The sentimental shadow cast upon the group by Irma’s romantic tale disappeared in a gale of laughter.
“Honestly, Jerry Macy, you haven’t the least idea of romance,” giggled Susan. “Here Irma tells us a real love story and you spoil it all about a minute afterward.”
“Can’t help it,” asserted Jerry stoutly. “I have to say what I think.”
“Oh, here come Captain and Charlie,” cried Marjorie, sighting a gracious figure in white descending the steps with Charlie in tow. “That means dinner is about to be served, children. Our farewell feast to Lieutenant Mary Raymond.”
CHAPTER III – THE SHIELD OF VALOR
A chorus of ohs and ahs ascended as the guests filed into a dining room, the decoration of which spelled Patriotism in large capitals. In honor of the pretty soldier play to which she and Mary had so long clung, Marjorie had decreed that the dinner should be a patriotic affair so far as decorations went. The walls of the large, attractive room were plentifully festooned with red, white and blue bunting. Flags were in evidence everywhere. From the center of the large oak table a large doll dressed as Uncle Sam held gallantly aloft the tri-colored ribbons that extended to each place. On one side of him stood a smaller doll dressed in the khaki uniform of the United States soldier. On the other, a valiant Jackie stood guard.

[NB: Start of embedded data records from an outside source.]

-- ==== Sys2Proof/Machine/Core.lean ====
section
/-! DEFINITION. The machine behind the host's interface. -/

def Sys2Proof.core : Host.Core :=
  { State := Sys2Proof.Machine.State, Fault := Sys2Proof.Machine.Fault,
    Refusal := Sys2Proof.Machine.Refusal, step := Sys2Proof.Machine.step,
    reset := Sys2Proof.Machine.State.reset }
end

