/-- 41_bit_walker.md R151: the EOB is reached only at the deepest level, by the code of value
INTN[DEPTH-1] + LEAVES[DEPTH-1] - 1. -/
def Obligations.EobIsReachedAtTheDeepestLevel : Prop :=
  ∀ s t : State, Inv s → s.phase = 8#4 → step s = .next t → t.phase = 9#4 →
    s.lvl.toNat + 1 = s.depth.toNat ∧
      nextCode s + 1 = entry s.intn s.lvl.toNat + entry s.leaves s.lvl.toNat ∧
      t.output = s.output

/-- 30_encoding.md R90, 41_bit_walker.md R153: no code of a reachable leaf is a prefix of another. -/
def Obligations.ReachableCodesArePrefixFree : Prop :=
  ∀ (d : Descriptor) (l i l' i' : Nat), leafReachable d l i = true →
    leafReachable d l' i' = true → leafCode d l i <+: leafCode d l' i' → l = l' ∧ i = i'

/-! ### Headline results -/

/-- The invariant holds in the reset state. -/
def Obligations.ResetMeetsTheInvariant : Prop := Inv State.reset

/-- From every state of the invariant a step answers a next state, again of the invariant: a session
never meets one of the model's stops, whatever the host does. -/
def Obligations.EveryStepKeepsTheInvariant : Prop :=
  ∀ s : State, Inv s → ∃ t, step s = .next t ∧ Inv t

/-- 40_tree_builder.md R110, R119, R121 and 10_state.md R42: from HDR_DEPTH, with a legal header offered
token by token, the builder enters DECODE after exactly S + 3·DEPTH + 5 steps, has consumed exactly the
1 + DEPTH + (S + 1) tokens of the header, and has built the descriptor of the header. -/
def Obligations.BuilderBuildsTheDescriptor : Prop :=
  ∀ (c : Container) (s : State) (rest : List Tok) (later : List Pins),
    c.wellFormed = true → s.phase = 1#4 → s.err = 0#4 →
    s.input = byteTokens (BitVec.ofNat 8 c.counts.length :: (c.counts ++ c.symbols)) ++ rest →
    s.schedule = readySchedule (c.total + 3 * c.counts.length + 5) ++ later →
    ∃ t : State,
      Host.Core.run Sys2Proof.core (c.total + 3 * c.counts.length + 5) s = .next t ∧
      t.phase = 8#4 ∧ t.err = 0#4 ∧ t.input = rest ∧ t.schedule = later ∧
      t.depth.toNat = c.counts.length ∧
      descriptorOf t = { Descriptor.ofContainer c with symbols := [] } ∧
      (∀ a, a ≤ c.total → lookup t.mem a = c.symbols[a]?) ∧
      t.lvl = 0#5 ∧ t.code = 0#9 ∧ t.bl = 0#4 ∧ t.opend = false ∧
      t.outCount = s.outCount ∧ t.output = s.output

/-- 41_bit_walker.md R153 and R151: where the walker stands at the root with the codes of the reachable
leaves `xs` (none of them the EOB), then the EOB code, before it, and the host answers, the session ends
in DONE with the stored bytes of `xs` output in order and counted. -/
def Obligations.CodesDecodeToTheirSymbols : Prop :=
  ∀ (s : State) (xs : List (Nat × Nat)) (eob junk : List Bool) (later : List Pins) (n : Nat),
    Inv s → s.phase = 8#4 → s.opend = false → s.lvl.toNat = 0 →
    (∀ x, x ∈ xs → leafReachable (descriptorOf s) x.1 x.2 = true ∧
      entry s.offs x.1 + x.2 ≠ s.eobix.toNat) →
    eobCode (descriptorOf s) = some eob →
    pendingBits s = (xs.flatMap fun x => leafCode (descriptorOf s) x.1 x.2) ++ eob ++ junk →
    s.outCount + xs.length < 2 ^ s.cfg.countW →
    n = 3 * ((xs.flatMap fun x => leafCode (descriptorOf s) x.1 x.2).length + eob.length) →
    s.schedule = readySchedule n ++ later →
    ∃ (k : Nat) (t : State) (ys : List Byte), k ≤ n ∧
      Host.Core.run Sys2Proof.core k s = .next t ∧ t.phase = 9#4 ∧ t.err = 0#4 ∧
      ys.map some = xs.map (fun x => lookup s.mem (entry s.offs x.1 + x.2)) ∧
      t.output = s.output ++ ys ∧ t.outCount = s.outCount + xs.length

/-- 41_bit_walker.md R152 and 40_tree_builder.md R120: what a session makes does not depend on what the
block held before its START. Two states that the same inputs await and that both START go on with the
same PHASE, ERR, OUT_COUNT, input and new output after any number of steps. -/
def Obligations.SessionIgnoresThePast : Prop :=
  ∀ (s t : State) (n : Nat), Inv s → Inv t → s.cfg = t.cfg → s.schedule = t.schedule →
    s.input = t.input → select s = .run .start → select t = .run .start →
    ∃ (s' t' : State) (ys : List Byte),
      Host.Core.run Sys2Proof.core (n + 1) s = .next s' ∧
      Host.Core.run Sys2Proof.core (n + 1) t = .next t' ∧
      s'.phase = t'.phase ∧ s'.err = t'.err ∧ s'.outCount = t'.outCount ∧
      s'.input = t'.input ∧ s'.output = s.output ++ ys ∧ t'.output = t.output ++ ys

/-- 70_reset_and_hazards.md R230: if the host answers every take and every put and the input is finite and
ends with End, a busy block reaches DONE or FAILED, within a bound that grows by 17 steps a token. -/
def Obligations.AnsweredSessionEnds : Prop :=
  ∀ (s : State) (bs : List Byte) (later : List Pins), Inv s → 1 ≤ s.phase.toNat →
    s.phase.toNat ≤ 8 → s.input = byteTokens bs ++ [Token.eod.toBits] →
    s.schedule = readySchedule (400 + 17 * bs.length) ++ later →
    ∃ (k : Nat) (t : State), k ≤ 400 + 17 * bs.length ∧
      Host.Core.run Sys2Proof.core k s = .next t ∧ (t.phase = 9#4 ∨ t.phase = 10#4)
end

At each cover was a small soldier doll and the place cards were tiny, folded, silk flags, each guest’s name written in one of the stripes of white uppermost.
Mary occupied the seat of honor at the head of the table, with Marjorie at her right and Constance at her left. But at the departing Lieutenant’s place rose an amazing pile of tissue-paper wrapped, beribboned bundles that smacked of Christmas.
“Company, attention,” called Mrs. Dean from the foot of the table, the instant the party had seated themselves. “Lieutenant Raymond, you are ordered to inspect your wealth before mess.”
“I – oh – ” stammered the abashed Lieutenant, regarding said “wealth” in stupefaction. “All those things are not really for me!”